-- ==== Sys2Proof/Decode.lean ====
section
/-! DEFINITION. The two decoders (R90): of operation words, by the 8-bit code (R108 to R110), and of frames, by the 4-byte
tag (R91, R92). Both are total and reject by name. After them the encoder. -/

namespace Sys2Proof

open Sys2Proof.Machine

/-- Why a request is no instruction of the table. -/
inductive DecodeError where
  /-- One of the 220 reserved operation codes (R111). -/
  | unknownOpcode (opc : Byte)
  /-- A frame whose first four bytes are none of the eight tags (R106). -/
  | unknownTag
  /-- A byte string shorter than the smallest frame, 12 bytes (R62). -/
  | frameTooShort
  /-- A byte string longer than the frame buffer (R409). -/
  | frameTooLong
  /-- The hardware reset input, which is no instruction (R391). -/
  | resetInput
  deriving DecidableEq, Repr

/-- `opc`, bits 7:0 (R108). -/
def opcField (w : OpWord) : Byte := w.extractLsb' 0 8
/-- `a0`, bits 39:8 (R108). -/
def a0Field (w : OpWord) : Word := w.extractLsb' 8 32
/-- `a1`, bits 71:40 (R108). -/
def a1Field (w : OpWord) : Word := w.extractLsb' 40 32
/-- `a2`, bits 103:72, which no operation uses (R108). -/
def a2Field (w : OpWord) : Word := w.extractLsb' 72 32

/-- The operation an operation code names, with its operand fields (R110); unused operands are ignored (R108). -/
def opOfFields (opc : Byte) (a0 a1 : Word) : Except DecodeError Instr :=
  match opc.toNat with
  | 0x00 => .ok .sysNop
  | 0x01 => .ok .crcReset
  | 0x02 => .ok (.crcUpdate a0 a1)
  | 0x03 => .ok .crcFinal
  | 0x04 => .ok (.crcCompute a0 a1)
  | 0x08 => .ok (.bufRd a0)
  | 0x09 => .ok (.bufWr a0 a1)
  | 0x0A => .ok (.frmGet32 a0)
  | 0x0B => .ok (.frmPut32 a0 a1)
  | 0x10 => .ok (.frmStamp a0)
  | 0x11 => .ok (.frmVerify a0)
  | 0x12 => .ok (.frmH2n a0)
  | 0x13 => .ok (.frmN2h a0)
  | 0x20 => .ok .cmdGver
  | 0x21 => .ok (.cmdGprm a0)
  | 0x22 => .ok (.cmdSprm a0 a1)
  | 0x23 => .ok (.cmdGpin a0)
  | 0x24 => .ok (.cmdScan a0)
  | 0x25 => .ok (.cmdGscn a0)
  | 0x26 => .ok (.cmdGsc2 a0 a1)
  | 0x28 => .ok (.cmdTxdone a0)
  | 0x29 => .ok (.cmdRxdone a0)
  | 0x2A => .ok (.cmdRdout a0)
  | 0x2B => .ok (.cmdErrmap a0)
  | 0x30 => .ok (.scnParse a0)
  | 0x31 => .ok .scnClear
  | 0x32 => .ok .scnInfo
  | 0x33 => .ok (.scnGetp a0)
  | 0x34 => .ok (.scnGetd a0 a1)
  | 0x35 => .ok (.scnGetw a0 a1)
  | 0x40 => .ok (.rlyOut a0)
  | 0x41 => .ok (.rlyIn a0)
  | 0x42 => .ok .rlyReset
  | 0xF0 => .ok .sysReset
  | 0xF1 => .ok (.sysCfg a0)
  | 0xF2 => .ok .sysRdcfg
  | _ => .error (.unknownOpcode opc)

/-- The decoder of operation words (R90, R108). -/
def decodeOp (w : OpWord) : Except DecodeError Instr :=
  opOfFields (opcField w) (a0Field w) (a1Field w)

/-- The frame row a tag names, with its fields (R91, R96 to R103). -/
def frameOfFields (t : Tag) (length : Word) (payload : List Byte) (crc : Word) : Instr :=
  match t with
  | .gver => .tagGver length payload crc
  | .gprm => .tagGprm length payload crc
  | .sprm => .tagSprm length payload crc
  | .gpin => .tagGpin length payload crc
  | .scan => .tagScan length payload crc
  | .gscn => .tagGscn length payload crc
  | .gsc2 => .tagGsc2 length payload crc
  | .err => .tagErr length payload crc

/-- The decoder of frames (R90, R91). The received byte count, never the Length field, locates the trailer and the end of the
payload (R93). -/
def decodeFrame (l : List Byte) : Except DecodeError Instr :=
  if l.length < 12 then .error .frameTooShort
  else if l.length > Config.fbCap then .error .frameTooLong
  else
    match tagOf l with
    | none => .error .unknownTag
    | some t =>
      .ok (frameOfFields t (beAt l 4) ((l.drop 8).take (l.length - 12)) (beAt l (l.length - 4)))

/-- The decoder of host requests: operation words and frames never mix (R90). -/
def decode : HostRequest → Except DecodeError Instr
  | .op w => decodeOp w
  | .frame l => decodeFrame l
  | .hwReset => .error .resetInput

/-- An operation word with the given code and operands, `a2` sent as 0 (R108). -/
def opWord (opc : Byte) (a0 a1 : Word) : OpWord :=
  opc.setWidth 104 ||| (a0.setWidth 104 <<< 8) ||| (a1.setWidth 104 <<< 40)

/-- The request that carries an instruction (R110, R91); operands a format does not use are sent as 0. -/
def encode : Instr → HostRequest
  | .sysNop => .op (opWord 0x00#8 0 0)
  | .crcReset => .op (opWord 0x01#8 0 0)
  | .crcUpdate off len => .op (opWord 0x02#8 off len)
  | .crcFinal => .op (opWord 0x03#8 0 0)
  | .crcCompute off len => .op (opWord 0x04#8 off len)
  | .bufRd off => .op (opWord 0x08#8 off 0)
  | .bufWr off b => .op (opWord 0x09#8 off b)
  | .frmGet32 off => .op (opWord 0x0A#8 off 0)
  | .frmPut32 off v => .op (opWord 0x0B#8 off v)
  | .frmStamp total => .op (opWord 0x10#8 total 0)
  | .frmVerify total => .op (opWord 0x11#8 total 0)
  | .frmH2n total => .op (opWord 0x12#8 total 0)
  | .frmN2h total => .op (opWord 0x13#8 total 0)
  | .cmdGver => .op (opWord 0x20#8 0 0)
  | .cmdGprm id => .op (opWord 0x21#8 id 0)
  | .cmdSprm id value => .op (opWord 0x22#8 id value)
  | .cmdGpin id => .op (opWord 0x23#8 id 0)
  | .cmdScan w => .op (opWord 0x24#8 w 0)
  | .cmdGscn scanNumber => .op (opWord 0x25#8 scanNumber 0)
  | .cmdGsc2 n m => .op (opWord 0x26#8 n m)
  | .cmdTxdone w => .op (opWord 0x28#8 w 0)
  | .cmdRxdone r => .op (opWord 0x29#8 r 0)
  | .cmdRdout sel => .op (opWord 0x2A#8 sel 0)
  | .cmdErrmap c => .op (opWord 0x2B#8 c 0)
  | .scnParse total => .op (opWord 0x30#8 total 0)
  | .scnClear => .op (opWord 0x31#8 0 0)
  | .scnInfo => .op (opWord 0x32#8 0 0)
  | .scnGetp idx => .op (opWord 0x33#8 idx 0)
  | .scnGetd p e => .op (opWord 0x34#8 p e)
  | .scnGetw p e => .op (opWord 0x35#8 p e)
  | .rlyOut total => .op (opWord 0x40#8 total 0)
  | .rlyIn total => .op (opWord 0x41#8 total 0)
  | .rlyReset => .op (opWord 0x42#8 0 0)
  | .sysReset => .op (opWord 0xF0#8 0 0)
  | .sysCfg v => .op (opWord 0xF1#8 v 0)
  | .sysRdcfg => .op (opWord 0xF2#8 0 0)
  | .tagGver length payload crc => .frame (frameBytes .gver length payload crc)
  | .tagGprm length payload crc => .frame (frameBytes .gprm length payload crc)
  | .tagSprm length payload crc => .frame (frameBytes .sprm length payload crc)
  | .tagGpin length payload crc => .frame (frameBytes .gpin length payload crc)
  | .tagScan length payload crc => .frame (frameBytes .scan length payload crc)
  | .tagGscn length payload crc => .frame (frameBytes .gscn length payload crc)
  | .tagGsc2 length payload crc => .frame (frameBytes .gsc2 length payload crc)
  | .tagErr length payload crc => .frame (frameBytes .err length payload crc)

/-- The request whose low `nbits` bits, numbered as spec/opcode_table.json numbers them, are `w` and whose other bits are 0.
A row of 32 bits whose word is one of the eight tags is a frame: its bits are `BE32` of frame bytes 0 to 3, so the first byte is
the most significant (R92), and the rest of the smallest frame is zero (R62; log entry 3). Any other word is an operation
word (R108). -/
def tableRequest (nbits w : Nat) : HostRequest :=
  let bytes := be32 (BitVec.ofNat 32 w)
  if nbits = 32 ∧ (tagOf bytes).isSome then .frame (bytes ++ List.replicate 8 0#8)
  else .op (BitVec.ofNat 104 (w % 2 ^ nbits))

/-- The instruction the decoder reads from a word of the opcode table (none where it refuses). -/
def decodeTableWord (nbits w : Nat) : Option Instr :=
  match decode (tableRequest nbits w) with
  | .ok i => some i
  | .error _ => none

end Sys2Proof
end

──────

Work instructions:
Reproduce exactly, and only, the lines from the start of the entries through the one that contains "namespace Sys2Proof".

Response:
-- ==== Sys2Proof/Decode.lean ====
section
/-! DEFINITION. The two decoders (R90): of operation words, by the 8-bit code (R108 to R110), and of frames, by the 4-byte
tag (R91, R92). Both are total and reject by name. After them the encoder. -/

namespace Sys2Proof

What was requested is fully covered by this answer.